Спиридон Иванович поднес ладонь к правому уху, наклонился и спросил:
— Чего тебе?
— Вон твой брат!
— Елиферий в Таганроге. Вчера уехал,— ответил Еменджи.
— Другой! Из столицы приехал! — еще громче крикнул мальчишка.
Спиридон Иванович сделал шаг вперед, уставился на неузнанного младшего брата и вдруг часто-часто заморгал. Две крупные слезинки скатились на морщинистые щеки.
— Архип,— произнес он и уткнулся в плечо Куинджи.
Вскоре в хате нельзя было протолкнуться. Слух о приезде большого человека из Петербурга моментально облетел Карасевку. Посмотреть на него хотели старые и малые. Куинджи пожилых не помнил и не узнавал, молодых не знал. Только, пожалуй, Иван Алчеев за четверть века не изменился. Такой же поджарый и медлительный, как в год женитьбы на Фене Кучук. Архип играл у них на свадьбе имеете с дедушкой Mаркелом.
Алчеев подсел к Куинджи и стал допытываться, будут ли греков брать на воинскую службу.
— Меня не взяли,— ответил Куинджи.
— То ж тебя. Ты — большой человек. А до нас дошли слухи — есть такой наказ. Ты должен знать — ближе к господам.
— Не пережинай, тебя не возьмут. Старый уже.
— Сын у меня. Прошу, если что, замолви словечко,— не унимался Алчеев.
Наконец появилась старшая сестра Екатерина. Боже мой, совсем старушка. Высохла, лицо в глубоких морщинах, из-под синей косынки выбиваются седые волосы. Он поднялся навстречу, и они расцеловались.
— Слава господи, свиделись,— заговорила она, быстро совладав с волнением. Ну, батя, вылитый батя. Такой же бородатый и красивый,— Затем строгим взглядом обвела присутствующих и твердо сказала: — Спасибо, дорогие гости, что пришли. Спасибо. Встретили моего брата. А теперь ему нужно отдохнуть с дороги.
— Дай потолковать с большим человеком,— подал голос Алчеев.— Он царя-батюшку видел...
— Ладно, ладно,— перебила Екатерина Ивановна.— Не на день приехал. Приглашай в гости и толкуй досхочу. А сейчас — давай. И все — тоже.
...За столом, уставленным снедью и вином, разговор перескакивал с одного на другое — то о здоровье, то о дороге, то о столице. Потом сестра спросила о самом главном, стал ли он настоящим художником.
— Не мне судить,— ответил Архип.— Знаешь, как бывает: мне по душе, а другие отворачиваются.
— Вроде товара, что ли? По костюму судить — деньги имеешь.
— За картины получил.
Захмелевший Спиридон молча смотрел осоловелыми глазами на говоривших. Иногда взмахивал рукой, собираясь что-то спросить, но, словно забыв что именно, снова затихал.
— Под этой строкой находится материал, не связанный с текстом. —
-- ==== Sys2Proof/Machine/Cluster.lean ====
section
/-! DEFINITION. Gorwasta links and clusters (chapter 8): frames, replay and training (R181 to R187), routes (R190), views and
quorum (R191 to R194), the layout of cluster namespaces (R195 to R197), transactions and their journal (R198 to R201), rejoin
(R203) and the anchor (R204). -/

namespace Sys2Proof.Machine

/-! ### Links -/

def Dev.link (d : Dev) (l : Nat) : GLink := AMap.get GLink.init l d.gwl.links

def Dev.setLink (d : Dev) (l : Nat) (x : GLink) : Dev :=
  { d with gwl := { d.gwl with links := AMap.set GLink.init l x d.gwl.links } }

def Dev.linkState (d : Dev) (l : Nat) : Nat := d.f (F.GWL_LSTAT_STATE l)

/-- A link is up at x8 or x4. -/
def Dev.linkUp (d : Dev) (l : Nat) : Bool := d.linkState l == 2 || d.linkState l == 3

/-- Add to a link counter and its PMU source (R413). -/
def Dev.lcount (d : Dev) (l k n : Nat) : Dev := d.bump (F.GWL_LCNT_COUNT (l * 8 + k)) (0x20 + k) 0 n

/-- The mask of a link (R188). -/
def linkMask (l : Nat) : Nat := [1, 2, 4, 7].getD l 0

/-- The links a member uses: only with a roster that lists this part (R188, R189). -/
def Dev.linkable (d : Dev) (l : Nat) : Bool :=
  decide (l < 4) && d.flag F.GWL_ID_CLUSTER && !d.gwl.mismatch &&
  (match d.roster? with
    | some r => r.members.any (fun m => m.1 == Nat.xor d.self (linkMask l))
    | none => false)

/-- The acknowledgement a link's frames carry. -/
def GLink.ack (x : GLink) : Nat := (x.expect + 65535) % 65536

/-- Hand a frame to the transmitter's wire, where the injectors act on it, after it has been kept for replay (R205, R419): DROP (KIND 0)
removes it, REORDER (KIND 2) swaps it with the DATA frame before it, CORRUPT (KIND 1) changes it. -/
def Dev.onWire (d : Dev) (l : Nat) (f : GFrame) : Dev :=
  let item (e : Dev) (k ty : Nat) : Bool × Dev := if f.ty ≤ ty then e.finjItem k l 0 else (false, e)
  let drop := item d 0 3
  if drop.1 then drop.2
  else
    let swap := item drop.2 2 0
    let hurt := item swap.2 1 3
    let x := hurt.2.link l
    let g := { f with hurt := hurt.1 }
    let plain := x.wire ++ [g]
    let w := if swap.1 then match x.wire.reverse with
        | y :: t => if y.ty = 0 then t.reverse ++ [g, y] else plain
        | [] => plain
      else plain
    hurt.2.setLink l { x with wire := w }

/-- The credit a frame returns: up to 63 flits of the lowest channel that has any to return (R183, R187). -/
def GLink.returns (x : GLink) : Nat × Nat :=
  match (List.range 4).find? (fun v => decide (0 < AMap.get 0 v x.owe)) with
  | some v => (v, min 63 (AMap.get 0 v x.owe))
  | none => (0, 0)

/-- The link after a frame has returned credit and the acknowledgement. -/
def GLink.returned (x : GLink) : GLink :=
  let r := x.returns
  { x with owe := AMap.set 0 r.1 (AMap.get 0 r.1 x.owe - r.2) x.owe, heldAck := 0 }

/-- Send an unsequenced frame: IDLE 1, NAK 2, HEARTBEAT 3, TRAIN 4, `raw` its flit. Every frame returns ACK (R185). -/
def Dev.sendRaw (d : Dev) (l ty raw : Nat) : Dev :=
  let x := d.link l
  (d.setLink l x.returned).onWire l
    { ty := ty, seq := 0, ack := x.ack, msg := none, raw := raw, poison := 0, vc := 3, cred := x.returns.2, credVc := x.returns.1 }

def Dev.sendFrame (d : Dev) (l ty : Nat) : Dev := d.sendRaw l ty 0

/-- The flits a hop has room for on each virtual channel: one message of the greatest length, the least that R21 asks for (DESIGN CHOICE,
assumption 162), and the flits a message takes. -/
def vcRoom : Nat := 5
def msgFlits : Nat := 5

/-- May a message be sent now: 512 frames at most are unacknowledged (R185), its channel has credit (R21), and no message waits that it may
not pass (R23): one of its own channel, or a PST before a REQ. -/
def GLink.canSend (x : GLink) (vc : Nat) : Bool :=
  decide (x.kept.length < 512) && decide (AMap.get 0 vc x.credit + msgFlits ≤ vcRoom) &&
  !x.queue.any (fun m => m.1 == vc || (vc == 0 && m.1 == 2))

/-- Send a message in a DATA frame: it takes the next SEQ and is kept (R185); one that may not be sent yet waits at the link. -/
def Dev.sendData (d : Dev) (l vc : Nat) (m : Option CMsg) (raw poison : Nat) : Dev :=
  let x := d.link l
  if ¬d.linkUp l ∨ ¬x.canSend vc then d.setLink l { x with queue := x.queue ++ [(vc, m, raw, poison)] }
  else
    let f : GFrame := { ty := 0, seq := x.next, ack := x.ack, msg := m, raw := raw, poison := poison, vc := vc, cred := x.returns.2, credVc := x.returns.1 }
    let d1 := d.setLink l { x.returned with
      next := (x.next + 1) % 65536, kept := x.kept ++ [f], credit := AMap.set 0 vc (AMap.get 0 vc x.credit + msgFlits) x.credit }
    (d1.lcount l 0 1).onWire l f

/-- Messages that wait at a link go on, in order, as far as they may. -/
def Dev.pump (d : Dev) (l : Nat) : Dev :=
  let q := (d.link l).queue
  if q.isEmpty then d
  else q.foldl (fun (e : Dev) m => e.sendData l m.1 m.2.1 m.2.2.1 m.2.2.2) (d.setLink l { d.link l with queue := [] })

/-- An acknowledgement frees the kept frames up to it (R185). -/
def Dev.ackTo (d : Dev) (l a : Nat) : Dev :=
  let x := d.link l
  match x.kept.find? (fun f => f.seq == a % 65536) with
  | none => d
  | some _ =>
    let left := (x.kept.dropWhile (fun f => f.seq != a % 65536)).drop 1
    d.setLink l { x with kept := left, resends := 0 }

/-- Resend every kept frame in order (go-back-N). -/
def Dev.resend (d : Dev) (l : Nat) : Dev :=
  let ks := (d.link l).kept
  ks.foldl (fun (e : Dev) f => e.onWire l { f with ack := (e.link l).ack }) (d.lcount l 6 ks.length)

/-- A valid frame has come: its ACK and credit are taken, and what waits at the link goes on. -/
def Dev.frameIn (d : Dev) (l : Nat) (f : GwlFrame) : Dev :=
  let d1 := d.ackTo l f.ack
  let x := d1.link l
  (d1.setLink l { x with credit := AMap.set 0 f.credVc (AMap.get 0 f.credVc x.credit - f.cred) x.credit }).pump l

/-- A drop (R184): counted by cause, answered by one NAK until the expected frame is accepted. -/
def Dev.dropFrame (d : Dev) (l k : Nat) : Dev :=
  let d1 := d.lcount l k 1
  let x := d1.link l
  if x.nak then d1 else (d1.setLink l { x with nak := true, naks := satAdd 32 x.naks 1 }).sendFrame l 2

/-- Is LEN in the range of its TYPE (R183)? -/
def frameLenOk (ty len : Nat) : Bool :=
  match ty with
  | 0 => decide (1 ≤ len ∧ len ≤ 5)
  | 1 | 2 => len == 0
  | 3 | 4 => len == 1
  | _ => false

/-- Bytes 0 to 6 of a frame's header (R183). -/
def frameHead (f : GwlFrame) : List Nat :=
  [0xFB, f.len + 8 * f.vc + 32 * f.ty, f.seq % 256, f.seq / 256, f.ack % 256, f.ack / 256, f.cred + 64 * f.credVc]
Невестка, все время хлопотавшая у стола, наконец опустилась на скамью рядом с Екатериной. Глубоко вздохнув, спросила:
— Что же ты, Архипушка, без семьи пожаловал? Небось, детки есть.
— Один я,— отозвался Куинджи.— Не успел обзавестись. Признаться, и не собирался. Картины на уме были.
— Боже! — воскликнула она и всплеснула руками.— Как это можно? Семью на какие-то картины разменял. Жизнь распорошил. После себя так ничего и не оставишь?
— Почему? Жениться и сейчас можно,— ответил, улыбаясь, Архип Иванович.— И картины могут остаться.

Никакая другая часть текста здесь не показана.